R3 reagent composition:
the preparation method of the R3 reagent comprises the following steps:
the streptavidin magnetic particle process comprises the following steps: taking 1mL of streptavidin magnetic particle solution with the concentration of 100mg/mL, adding 10mL of TBST solution, fully mixing for 15 minutes, placing on a magnetic separator until the supernatant is not turbid, discarding the supernatant, taking the magnetic particles, and repeating the process for cleaning for 3 times. Adding the mixture into 10mL of buffer solution containing 50mM MES, 0.05% Tween-20, 0.05% Proclin300 and pH6.5, calibrating the concentration to be 10mg/mL, and storing at 2-8 ℃.
The R3 reagent was obtained by mixing streptavidin magnetic particles with other components according to the composition of the R3 reagent, and filling the mixture in a reagent bottle.

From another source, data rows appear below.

-- ==== Sys2Proof/Laws/Divergence.lean ====
section
/-! SUPPORT. Advances that never end (41_scheduler.md R150): what an advance can do had sequence numbers no end, that
`goesOn` says of it whether it goes on for ever, and when advance_to ends. -/

namespace Sys2Proof.Machine

open Sys2Proof

/-! ### What the advance with unlimited numbers depends on and can change -/

/-- The state with another history of the handler. -/
def hearing (ms : List Msg) (s : State) : State :=
  { s with collab := { s.collab with handler := { s.collab.handler with heard := ms } } }

/-- The state after commands of the handler: all that they can change (30_encoding.md R125). -/
def moved (q : List Event) (n : Cycle) (f : PerCpu Word) (c : Option FatalCode) (ms : List Msg) (s : State) : State :=
  { hearing ms s with queue := q, nextSeq := n, iflag := f, fatal := c }

/-- The pending events are in the order of their cycles, none before `now`, and fit in Q. -/
structure FireInv (now : Cycle) (cap : Nat) (q : List Event) : Prop where
  sorted : q.Pairwise (fun a b => a.fire ≤ b.fire)
  future : ∀ e ∈ q, now ≤ e.fire
  bound : q.length ≤ cap

theorem SchedInv.fireInv {s : State} (h : SchedInv s) : FireInv s.now s.cfg.queueCapacity s.queue :=
  ⟨h.ordered.imp fire_le_of_eventBefore, h.future, h.bound⟩

theorem fire_le_of_not_before {a b : Event} (h : ¬eventBefore a b = true) : b.fire ≤ a.fire := by
  rw [eventBefore_iff, not_or] at h
  exact BitVec.not_lt.mp h.1

theorem FireInv.insert {now : Cycle} {cap : Nat} {q : List Event} {e : Event} (h : FireInv now cap q)
    (he : now ≤ e.fire) (hn : q.length ≠ cap) : FireInv now cap (insertEvent e q) := by
  refine ⟨?_, fun x hx => ?_, by have := h.bound; rw [length_insertEvent]; omega⟩
  · have hs := h.sorted
    clear h hn
    induction q with
    | nil => simp [insertEvent]
    | cons y q ih =>
      have hs' := List.pairwise_cons.mp hs
      simp only [insertEvent]
      split
      · rename_i hb
        refine List.pairwise_cons.mpr ⟨fun x hx => ?_, hs⟩
        have hey := fire_le_of_eventBefore hb
        rcases List.mem_cons.mp hx with rfl | hx
        · exact hey
        · exact BitVec.le_trans hey (hs'.1 x hx)
      · rename_i hb
        refine List.pairwise_cons.mpr ⟨fun x hx => ?_, ih hs'.2⟩
        rcases mem_insertEvent.mp hx with rfl | hx
        · exact fire_le_of_not_before hb
        · exact hs'.1 x hx
  · rcases mem_insertEvent.mp hx with rfl | hx
    · exact he
    · exact h.future x hx

/-- What a command of the handler does to Q: nothing, or one insertion (41_scheduler.md R140). -/
def queueStep (s : State) (q : List Event) : Prop :=
  q = s.queue ∨ ∃ e, s.now ≤ e.fire ∧ s.queue.length ≠ s.cfg.queueCapacity ∧ q = insertEvent e s.queue

theorem queueStep.fireInv {s : State} {q : List Event} (h : queueStep s q)
    (hi : FireInv s.now s.cfg.queueCapacity s.queue) : FireInv s.now s.cfg.queueCapacity q := by
  rcases h with rfl | ⟨e, h1, h2, rfl⟩
  exacts [hi, hi.insert h1 h2]

/-- What running f in the handler's context does, whatever the handler has heard. -/
def deaf (f : State → State) (s : State) : Prop :=
  ∃ q n g c m, queueStep s q ∧ ∀ ms, f (hearing ms s) = moved q n g c (ms ++ [m]) s

theorem answer_moved {s : State} (h : s.ctx = .handler) (q : List Event) (n : Cycle) (g : PerCpu Word)
    (c : Option FatalCode) (st : Status) (ws : List Word) (ms : List Msg) :
    answer st ws (moved q n g c ms s) = moved q n g c (ms ++ [.response (st.code :: ws)]) s := by
  rw [answer_eq_tell _ _ _ (by simp [moved, hearing, h])]
  simp [tell, moved, hearing, h, setHandler]

theorem moved_self (ms : List Msg) (s : State) : hearing ms s = moved s.queue s.nextSeq s.iflag s.fatal ms s := rfl

theorem deaf_congr {f g : State → State} {s : State} (hg : deaf g s) (h : ∀ ms, f (hearing ms s) = g (hearing ms s)) :
    deaf f s := by
  obtain ⟨q, n, i, c, m, hq, he⟩ := hg
  exact ⟨q, n, i, c, m, hq, fun ms => (h ms).trans (he ms)⟩

theorem deaf_answer {s : State} (h : s.ctx = .handler) (st : Status) (ws : List Word) :
    deaf (answer st ws) s :=
  ⟨_, _, _, _, _, .inl rfl, fun ms => by rw [moved_self, answer_moved h]⟩

theorem deaf_raiseFatal {s : State} (h : s.ctx = .handler) (c : FatalCode) : deaf (raiseFatal c) s :=
  ⟨s.queue, s.nextSeq, s.iflag, some c, _, .inl rfl, fun ms => answer_moved h _ _ _ (some c) _ _ ms⟩

theorem deaf_schedule {s : State} (h : s.ctx = .handler) (kind : Kind) (fire : Cycle) :
    deaf (scheduleEffect kind fire) s := by
  have hu : ∀ ms, scheduleError (hearing ms s).cfg.queueCapacity (hearing ms s).now (hearing ms s).queue
    (hearing ms s).nextSeq fire = scheduleError s.cfg.queueCapacity s.now s.queue s.nextSeq fire := fun _ => rfl
  cases he : scheduleError s.cfg.queueCapacity s.now s.queue s.nextSeq fire with
  | some c => exact deaf_congr (deaf_raiseFatal h c) fun ms => by simp only [scheduleEffect, hu, he]
  | none =>
    obtain ⟨h1, h2, -⟩ := scheduleError_eq_none.mp he
    exact ⟨insertEvent ⟨fire, kind, s.nextSeq⟩ s.queue, s.nextSeq + 1, s.iflag, s.fatal,
      .response (Status.ok.code :: cycleWords s.nextSeq), .inr ⟨_, h1, h2, rfl⟩, fun ms => by
        simp only [scheduleEffect, hu, he]
        exact answer_moved h _ _ _ _ _ _ ms⟩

1. And (3) linear evaluation:
diluting the high value sample close to the upper limit of the linear range to at least 5 concentrations according to a certain proportion, wherein the low value concentration sample is close to the lower limit of the linear range. The test was repeated 3 times for each concentration of the sample using the kits prepared in example 1, comparative example 2 and comparative example 3, the average value was calculated, the average value of the measured concentration and the theoretical concentration or the dilution ratio were fitted with a straight line by the least square method, and the linear correlation coefficient r was calculated, and the results are shown in table 1.
TABLE 1
2. Blank limit evaluation: relative Light (RLU) units are measured 20 times on a zero value calibrator by using the kits prepared in comparative example 1, comparative example 2 and comparative example 3, the average value is subtracted by twice standard deviation, and the obtained value is taken as a blank limit by being substituted into a standard curve; the results are shown in Table 2.
TABLE 2
3. And (3) repeatability evaluation: the kits prepared in example 1, comparative example 2 and comparative example 3 were used to perform repeated tests 10 times on two samples with low repeatability (6-10 ng/mL) and high repeatability (30-50 ng/mL), and the average M, standard deviation SD and CV values of 10 concentration measurements were calculated, and the results are shown in Table 3.
TABLE 3
4. Evaluation of stability: the free IgE chemiluminescence immunoassay kits prepared in example 1, comparative example 2 and comparative example 3 were stored at 2 ℃ to 8 ℃, and blank limit, linearity and repeatability indexes at 3 months, 6 months, 9 months, 12 months and 15 months were evaluated, respectively, with the results shown in table 4.
TABLE 4
5. Evaluation of clinical samples: the free IgE chemiluminescence immunoassay kit prepared in example 1, comparative example 2 and comparative example 3 was used for detecting clinical serum free IgE samples, and the results are shown in table 5.
TABLE 5
The present invention has been described in detail for the purpose of illustration and description, and it will be apparent to those skilled in the art that the invention can be practiced without limitation to such detail, and all changes and modifications that come within the spirit of the invention are desired to be protected.